The above function returns a pointer to constant data. Other code can access (read) the static data but cannot be modified.

上面的函数返回一个指向常量数据的指针。其他代码可以访问（读取）静态数据但不能修改。

const unsigned int& Counter()
{
  static unsigned int value = 0;
  value = value + 1;
  return value;
}

In the above function, the valueis initialized to zero on the first entry. All next executions of this function cause valueto be incremented by one. The function returns a reference to a constant value. This means that other functions can use the value (from afar) as if it was a variable (without having to dereference a pointer).

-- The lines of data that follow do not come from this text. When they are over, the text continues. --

-- ==== Sys2Proof/Machine/Capture.lean ====
section
/-! DEFINITION. Measurement capture: OPEN_CAPTURE, PUT_ROW, DISCARD_CAPTURE, CAPTURE_STATE (chapter 2). -/

namespace Sys2Proof.Machine

open Sys2Proof

/-- The place of a row in the row presence table. -/
def rowIndex (plane channel y : Nat) : Nat :=
  (plane * 3 + channel) * 28 + y

/-- The entry of a row, absent when the row is not present. -/
def rowAt (plane channel y : Nat) (cap : Cap) : Option Row :=
  (cap.rows[rowIndex plane channel y]?).join

/-- The flag of a channel in a mask; a channel number above 2 is never in it (R36). -/
def maskHas (mask : Vector Bool 3) (c : Nat) : Bool :=
  (mask[c]?).getD false

/-- The channels of a shape, in ascending number. -/
def shapeChannels (sh : Shape) : List Nat :=
  (List.range 3).filter fun c => maskHas sh.mask c

/-- The entries of the row presence table, by plane, then channel, then row (R41). -/
def tableRows (sh : Shape) : List RowPlace :=
  (List.range sh.codes.length).flatMap fun p =>
    (shapeChannels sh).flatMap fun c => (List.range 28).map fun y => { plane := p, channel := c, y := y }

/-- The total row count: P x m x 28 (R30). -/
def totalRows (sh : Shape) : Nat :=
  sh.codes.length * (shapeChannels sh).length * 28

/-- The present row count (R30). -/
def presentRows (cap : Cap) : Nat :=
  cap.rows.toList.countP fun r => r.isSome

/-- The number of entries whose duplicate count is above 0 (R41). -/
def replacedRows (cap : Cap) : Nat :=
  cap.rows.toList.countP fun r => match r with | some x => decide (0 < x.dup) | none => false

/-- The requester is the capture owner. -/
def ownsCapture (m : Master) (s : State) : Bool :=
  match m, s.cap.owner with
  | .station i, some o => i == o
  | _, _ => false

/-- OPEN_CAPTURE at the CAP (R32, R33, R34). -/
def openCapture (req : Request) (s : State) : State :=
  if !stationWith .capture req.master s then refuse req .refusedOrigin s
  else if !stageAdmits lineStage s then refuse req .refusedStage s
  else if s.cap.state == .locked then refuse req .busy s
  else
    match parseShape req.body, req.master with
    | some sh, .station i =>
      let number := s.cap.number + 1
      reply req .ok (.opened number (totalRows sh) s.cap.state s.cap.owner)
        (s.setCap { state := .opened, owner := some i, number := number, shape := some sh,
                    rows := Vector.replicate 336 none })
    | _, _ => refuse req .badArg s

/-- OPEN_CAPTURE. -/
def execOpenCapture (m : Master) (s : State) : Host.Outcome State Fault Refusal :=
  .next (serve .openCapture m openCapture s)

/-- The row of a PUT_ROW lies in the capture's shape (R36). -/
def rowFits (a : RowArgs) (sh : Shape) : Bool :=
  decide (a.plane < sh.codes.length) && maskHas sh.mask a.channel && decide (a.y ≤ 27)

/-- A row is stored: its values whole, the duplicate count raised when it was present, and the capture COMPLETE when its
last absent entry becomes present (R37, R38). -/
def storeRow (a : RowArgs) (sh : Shape) (cap : Cap) : Cap :=
  let dup := match rowAt a.plane a.channel a.y cap with
    | some old => min (old.dup + 1) 255
    | none => 0
  let cap := { cap with rows := cap.rows.setIfInBounds (rowIndex a.plane a.channel a.y)
                                  (some { dup := dup, values := a.values }) }
  if cap.state == .opened && presentRows cap == totalRows sh then { cap with state := .complete } else cap

/-- The reply of a PUT_ROW (R37). -/
def rowReply (a : RowArgs) (cap : Cap) : ReplyBody :=
  .rowStored (match rowAt a.plane a.channel a.y cap with | some r => r.dup | none => 0)
    (a.values.toList.countP fun v => v == Config.saturated) (presentRows cap) cap.state

/-- PUT_ROW at the CAP (R32, R35 to R38). -/
def putRow (req : Request) (s : State) : State :=
  if !(stationWith .capture req.master s && ownsCapture req.master s) then refuse req .refusedOrigin s
  else if !stageAdmits lineStage s then refuse req .refusedStage s
  else
    match s.cap.state with
    | .locked => refuse req .busy s
    | .empty | .consumed => refuse req .refusedState s
    | .opened | .complete =>
      match parseRow req.body, s.cap.shape with
      | some a, some sh =>
        if rowFits a sh then
          let cap := storeRow a sh s.cap
          reply req .ok (rowReply a cap) (s.setCap cap)
        else refuse req .badArg s
      | _, _ => refuse req .badArg s

/-- PUT_ROW. -/
def execPutRow (m : Master) (s : State) : Host.Outcome State Fault Refusal :=
  .next (serve .putRow m putRow s)

/-- DISCARD_CAPTURE at the CAP (R32, R40). -/
def discardCapture (req : Request) (s : State) : State :=
  if !(stationWith .capture req.master s && ownsCapture req.master s) then refuse req .refusedOrigin s
  else if !stageAdmits lineStage s then refuse req .refusedStage s
  else
    match s.cap.state with
    | .locked => refuse req .busy s
    | .empty => refuse req .refusedState s
    | .opened | .complete | .consumed =>
      if !noArguments req.body then refuse req .badArg s
      else
        reply req .ok (.discarded s.cap.state)
          (s.setCap { state := .empty, owner := none, number := s.cap.number, shape := none,
                      rows := Vector.replicate 336 none })

/-- DISCARD_CAPTURE. -/
def execDiscardCapture (m : Master) (s : State) : Host.Outcome State Fault Refusal :=
  .next (serve .discardCapture m discardCapture s)

/-- The first missing row (R41). -/
def firstMissing (sh : Shape) (cap : Cap) : Option RowPlace :=
  (tableRows sh).find? fun r => (rowAt r.plane r.channel r.y cap).isNone

/-- The summary of the capture (R41). -/
def captureView (cap : Cap) : CaptureView :=
  { state := cap.state, owner := cap.owner, number := cap.number,
    shaped := cap.shape.map fun sh =>
      { shape := sh, present := presentRows cap, total := totalRows sh, firstMissing := firstMissing sh cap,
        replaced := replacedRows cap } }

/-- The presence detail of a plane and channel, absent when they lie outside the shape (R42). -/
def captureDetail (plane channel : Nat) (cap : Cap) : Option (List PresenceEntry) :=
  match cap.shape with
  | none => none
  | some sh =>
    if plane < sh.codes.length ∧ maskHas sh.mask channel = true then
      some ((List.range 28).map fun y =>
        match rowAt plane channel y cap with
        | some r => { y := y, present := true, dup := r.dup }
        | none => { y := y, present := false, dup := 0 })
    else none

/-- CAPTURE_STATE at the CAP (R41, R42). -/
def captureState (req : Request) (s : State) : State :=
  match parseDetail req.body with
  | none => refuse req .badArg s
  | some none => reply req .ok (.capture (captureView s.cap) none) s
  | some (some (p, c)) => reply req .ok (.capture (captureView s.cap) (captureDetail p c s.cap)) s

/-- CAPTURE_STATE. -/
def execCaptureState (m : Master) (s : State) : Host.Outcome State Fault Refusal :=
  .next (serve .captureState m captureState s)

end Sys2Proof.Machine
end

在上面的函数中，value在第一个条目上初始化为零。此函数的所有下一次执行value都会加一。该函数返回对常量值的引用。这意味着其他函数可以（从远处）使用该值，就好像它是一个变量一样（而不必取消对指针的引用）。

In my thinking, a pointer is used for an optional parameter or object. A reference is passed when the object must exist. Inside the function, a referenced parameter means that the value exists, however a pointer must be checked for null before dereferencing it. Also, with a reference, there is more guarantee that the target object is valid. A pointer could point to an invalid address (not null) and cause undefined behavior.

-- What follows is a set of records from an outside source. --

-- ==== Sys2Proof/Machine/Pass.lean ====
section
/-! DEFINITION. The correction arithmetic and the pass: targets, slope, flat test, residual, substitution, accumulation,
verdict, and PASS_TILE_OPERATION (chapter 1, sections 3.7). -/

namespace Sys2Proof.Machine

open Sys2Proof

/-! ## Tiles and nodes -/

/-- The channel of a tile (R2). -/
def tileChannel (t : TileNo) : Nat := t.val / 168

/-- The plane of a tile (R2). -/
def tilePlane (t : TileNo) : Nat := t.val / 42 % 4

/-- The node column of a value index of a tile (R2). -/
def nodeX (t : TileNo) (k : Fin 32) : Nat := t.val % 6 * 8 + k.val % 8

/-- The node row of a value index of a tile (R2). -/
def nodeY (t : TileNo) (k : Fin 32) : Nat := t.val / 6 % 7 * 4 + k.val / 8

/-- A tile is included in a pass: its channel is in the mask and its plane is below P (R7). -/
def tileIncluded (sh : Shape) (t : TileNo) : Bool :=
  maskHas sh.mask (tileChannel t) && decide (tilePlane t < sh.codes.length)

/-- The lowest included tile at or above a number (R6, R7). -/
def nextIncluded (sh : Shape) (start : Nat) : Option TileNo :=
  (List.finRange 504).find? fun t => decide (start ≤ t.val) && tileIncluded sh t

/-! ## Measurements -/

/-- The measured value M of a node at a plane and channel (R37); 0 for a row that is not present, which a LOCKED
capture has none of. -/
def measured (cap : Cap) (plane channel x y : Nat) : Nat :=
  match rowAt plane channel y cap with
  | some r => (r.values[x]?).getD 0
  | none => 0

/-- A plane code. -/
def planeCode (sh : Shape) (p : Nat) : Nat :=
  sh.codes.getD p 0

/-! ## Stage 1: targets -/

/-- The nodes of the reference window (R9). -/
def windowNodes (w : Window) : List (Nat × Nat) :=
  (List.range' w.y0 (w.y1 + 1 - w.y0)).flatMap fun y => (List.range' w.x0 (w.x1 + 1 - w.x0)).map fun x => (x, y)

/-- The non-saturated measured values of the window at a plane and channel (R9). -/
def windowValues (cap : Cap) (w : Window) (plane channel : Nat) : List Nat :=
  ((windowNodes w).map fun n => measured cap plane channel n.1 n.2).filter fun v => v != Config.saturated

/-- The mean of a list of counts, truncated (R9). -/
def meanTruncated (vs : List Nat) : Nat :=
  vs.sum / vs.length

/-- The target of a channel and plane (R8, R9). -/
def targetOf (cap : Cap) (a : PassArgs) (channel : Fin 3) (plane : Fin 4) : Nat :=
  match a.modes[channel] with
  | .fixed ts => ts[plane]
  | .window =>
    match a.window with
    | some w => meanTruncated (windowValues cap w plane.val channel.val)
    | none => 0

/-- The targets of a pass: of every included channel and plane, 0 elsewhere (R5, R8, R9). -/
def prepareTargets (cap : Cap) (sh : Shape) (a : PassArgs) : Vector (Vector Nat 4) 3 :=
  Vector.ofFn fun c => Vector.ofFn fun p =>
    if maskHas sh.mask c.val && decide (p.val < sh.codes.length) then targetOf cap a c p else 0

/-! ## Stages 2 to 6 -/

/-- The pair of planes of a slope (R10). -/
def slopePair (planes p : Nat) : Nat × Nat :=
  if p + 1 < planes then (p, p + 1) else (planes - 2, planes - 1)

/-- The slope in 1/16 count per code step, truncated toward zero (R11). -/
def slopeOf (mLo mHi gLo gHi : Nat) : Int :=
  (((mHi : Int) - mLo) * 16).tdiv ((gHi : Int) - gLo)

/-- The slope of a non-flat node, none for a flat one (R12). -/
def nonFlatSlope (cap : Cap) (sh : Shape) (minSlope plane channel x y : Nat) : Option Int :=
  let pair := slopePair sh.codes.length plane
  let m := measured cap plane channel x y
  let mLo := measured cap pair.1 channel x y
  let mHi := measured cap pair.2 channel x y
  if m = Config.saturated ∨ mLo = Config.saturated ∨ mHi = Config.saturated then none
  else
    let slope := slopeOf mLo mHi (planeCode sh pair.1) (planeCode sh pair.2)
    if slope < minSlope then none else some slope

/-- The raw residual: ((T - M) x 64) / s, to nearest with ties away from zero, on magnitudes (R14, R15). -/
def rawResidual (target m : Nat) (slope : Int) : Int :=
  let n := ((target : Int) - m) * 64
  let q := n.natAbs / slope.natAbs
  let e := n.natAbs % slope.natAbs
  let q := if slope.natAbs ≤ 2 * e then q + 1 else q
  if n < 0 then -(q : Int) else (q : Int)

/-- A value limited to plus or minus a limit (R16, R19). -/
def limitTo (limit : Nat) (v : Int) : Int :=
  if (limit : Int) < v then limit else if v < -(limit : Int) then -(limit : Int) else v

/-- The value lies outside plus or minus the limit (R16, R19). -/
def isOutside (limit : Nat) (v : Int) : Bool :=
  decide ((limit : Int) < v) || decide (v < -(limit : Int))

/-- What a pass computes with: the capture, its shape, the targets and the arguments (R18). -/
structure PassInput where
  cap     : Cap
  shape   : Shape
  targets : Vector (Vector Nat 4) 3
  args    : PassArgs
  deriving DecidableEq, Repr

/-- T[p][c]. -/
def targetAt (i : PassInput) (plane channel : Nat) : Nat :=
  ((i.targets[channel]?).bind fun ts => ts[plane]?).getD 0

/-- The raw residual of a non-flat node, none for a flat one (R12, R14). -/
def residualAt (i : PassInput) (plane channel x y : Nat) : Option Int :=
  (nonFlatSlope i.cap i.shape i.args.minSlope plane channel x y).map fun slope =>
    rawResidual (targetAt i plane channel) (measured i.cap plane channel x y) slope

/-- The 4-neighbours of a node within the grid (R17). -/
def neighbours (x y : Nat) : List (Nat × Nat) :=
  (if 0 < x then [(x - 1, y)] else []) ++ (if x < 47 then [(x + 1, y)] else []) ++
  (if 0 < y then [(x, y - 1)] else []) ++ (if y < 27 then [(x, y + 1)] else [])

/-- The mean of borrowed values, truncated toward zero; 0 when there are none (R17). -/
def borrowedMean (ds : List Int) : Int :=
  if ds.isEmpty then 0 else ds.sum.tdiv ds.length

/-- The d that a flat node borrows from its non-flat neighbours' stage-5 values (R17, R18). -/
def substituted (i : PassInput) (plane channel x y : Nat) : Int :=
  borrowedMean
    ((neighbours x y).filterMap fun n => (residualAt i plane channel n.1 n.2).map (limitTo i.args.stepLimit))

/-- What stages 2 to 6 give for one node. -/
structure NodeResidual where
  d           : Int
  flat        : Bool
  stepClamped : Bool
  deriving DecidableEq, Repr

/-- Stages 2 to 6 for one node (R10 to R17). -/
def nodeResidual (i : PassInput) (plane channel x y : Nat) : NodeResidual :=
  match residualAt i plane channel x y with
  | some r => { d := limitTo i.args.stepLimit r, flat := false, stepClamped := isOutside i.args.stepLimit r }
  | none => { d := substituted i plane channel x y, flat := true, stepClamped := false }

/-! ## Stages 7 and 8 -/

/-- The residual of a value index of a tile. -/
def tileResidual (i : PassInput) (t : TileNo) (k : Fin 32) : NodeResidual :=
  nodeResidual i (tilePlane t) (tileChannel t) (nodeX t k) (nodeY t k)

/-- V + d for a value index. -/
def nodeSum (i : PassInput) (t : TileNo) (old : TileValues) (k : Fin 32) : Int :=
  old[k] + (tileResidual i t k).d

/-- The values V' of a tile (R19). -/
def newValues (i : PassInput) (t : TileNo) (old : TileValues) : TileValues :=
  Vector.ofFn fun k => limitTo i.args.valLimit (nodeSum i t old k)

/-- R_max and its node after one more node: the first non-flat node is recorded, a later one only when its |d| is greater
(R24). -/
def raiseMax (acc : Nat × Option Node) (r : NodeResidual) (n : Node) : Nat × Option Node :=
  if r.flat then acc
  else if acc.2.isNone || decide (acc.1 < r.d.natAbs) then (r.d.natAbs, some n)
  else acc

/-- The node of a value index of a tile. -/
def nodeOf (t : TileNo) (k : Fin 32) : Node :=
  { channel := tileChannel t, plane := tilePlane t, x := nodeX t k, y := nodeY t k }

/-- The pass working state after a tile has been computed and written (R13, R16, R19, R20, R21, R24). -/
def countTile (i : PassInput) (t : TileNo) (old : TileValues) (wasFaulty : Bool) (w : PassWork) : PassWork :=
  let ks := List.finRange 32
  let top := ks.foldl (fun acc k => raiseMax acc (tileResidual i t k) (nodeOf t k)) (w.rmax, w.rmaxNode)
  { w with
    flat := w.flat + ks.countP fun k => (tileResidual i t k).flat,
    stepClamped := w.stepClamped + ks.countP fun k => (tileResidual i t k).stepClamped,
    valueClamped := w.valueClamped + ks.countP fun k => isOutside i.args.valLimit (nodeSum i t old k),
    faultyRestarted := w.faultyRestarted + (if wasFaulty then 1 else 0),
    tilesWritten := w.tilesWritten + 1,
    rmax := top.1,
    rmaxNode := top.2 }

/-- The verdict of a completed pass (R25). -/
def passConverged (a : PassArgs) (w : PassWork) : Bool :=
  decide (w.rmax ≤ a.tolerance) && decide (w.flat ≤ a.flatLimit)

/-- The pass result record (R26). -/
def passResult (a : PassArgs) (w : PassWork) (passNumber : Nat) : PassResult :=
  { passNumber := passNumber, rmax := w.rmax, rmaxNode := w.rmaxNode, flat := w.flat, stepClamped := w.stepClamped,
    valueClamped := w.valueClamped, faultyRestarted := w.faultyRestarted, tilesWritten := w.tilesWritten,
    outsideWrite := w.outsideWrite, converged := passConverged a w }

/-- The pass completes: verdict, working header, capture CONSUMED, box DONE (R27, R62). -/
def completePass (b : Fin 16) (a : PassArgs) (w : PassWork) (s : State) : State :=
  let h := s.mfc.header
  let count := min (h.passCount + 1) 65535
  let s := setHeader { h with passCount := count, converged := passConverged a w && !w.outsideWrite, mixed := false } s
  endRunning b .done (.pass (passResult a w count)) (consumeCapture s)

/-- The next tile of a pass is requested. -/
def requestPassTile (b : Fin 16) (w : PassWork) (s : State) : State :=
  setJobOp (some .presented) (setRunning (some { box := b, work := .pass w }) s)

/-- What follows the writing of a pass's tile: completion when no included tile is left, the safe point, or the next tile
(R59, R62). -/
def passWritten (b : Fin 16) (x : Box) (a : PassArgs) (w : PassWork) (next : Option TileNo) (s : State) : State :=
  match next with
  | none => completePass b a w s
  | some u =>
    if x.cancelNoted then endPassEarly b .cancelled w.tilesWritten s
    else requestPassTile b { w with next := u } s

/-- Steps 3 to 6 of a pass tile operation, and what follows it (R21). -/
def writePassTile (b : Fin 16) (x : Box) (a : PassArgs) (sh : Shape) (w : PassWork) (way : Fin 8) (old : TileValues)
    (wasFaulty : Bool) (s : State) : State :=
  let t := w.next
  let i : PassInput := { cap := s.cap, shape := sh, targets := w.targets, args := a }
  let w := countTile i t old wasFaulty w
  let s := storeWhole t way (newValues i t old) s
  let s := rise (.station x.owner) .tiles 1 s
  let s := setBox b (some { x with progress := w.tilesWritten }) s
  passWritten b x a w (nextIncluded sh (t.val + 1)) s

/-- A granted pass tile operation (R21, R22, R59, R62, R63). -/
def passTile (b : Fin 16) (x : Box) (a : PassArgs) (sh : Shape) (w : PassWork) (s : State) : State :=
  match readTileAt w.next (grantJob s) with
  | (s, .values way v) => writePassTile b x a sh w way v false s
  | (s, .faulty way) => writePassTile b x a sh w way (Vector.replicate 32 0) true s
  | (s, .waits p) =>
    if p == .waitWay && x.cancelNoted then endPassEarly b .cancelled w.tilesWritten s else setJobOp (some p) s
  | (s, .refused worn) => endPassEarly b (.failed (refusalReason worn)) w.tilesWritten s

/-- PASS_TILE_OPERATION: when the arbiter's next grant is the JOB operation of a running pass. -/
def passTileOperation (s : State) : State :=
  match nextGrant s, s.jobs.running with
  | some .job, some { box := b, work := .pass w } =>
    match boxAt b s, s.cap.shape with
    | some x, some sh =>
      match x.args with
      | some a => passTile b x a sh w s
      | none => s
    | _, _ => s
  | _, _ => s

/-- PASS_TILE_OPERATION. -/
def execPassTileOperation (s : State) : Host.Outcome State Fault Refusal :=
  .next (passTileOperation s)

end Sys2Proof.Machine
end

在我看来，指针用于可选参数或对象。当对象必须存在时传递引用。在函数内部，被引用的参数意味着该值存在，但是在取消引用之前必须检查指针是否为空。此外，通过引用，可以更好地保证目标对象是有效的。指针可能指向无效地址（非空）并导致未定义的行为。

Semantically, references do act as addresses. However, syntactically, they are the compiler's job, not yours, and you can treat a reference as if it is the original object it points to, including binding other references to it and having them refer to the original object too. Say goodbye to pointer arithmetic in this case.

从语义上讲，引用确实充当地址。但是，在语法上，它们是编译器的工作，而不是您的工作，您可以将引用视为它指向的原始对象，包括将其他引用绑定到它并使它们也引用原始对象。在这种情况下告别指针算法。

The downside of that is that you can't modify what they refer to - they are bound at construct time.

这样做的缺点是你不能修改它们所指的东西——它们在构造时被绑定。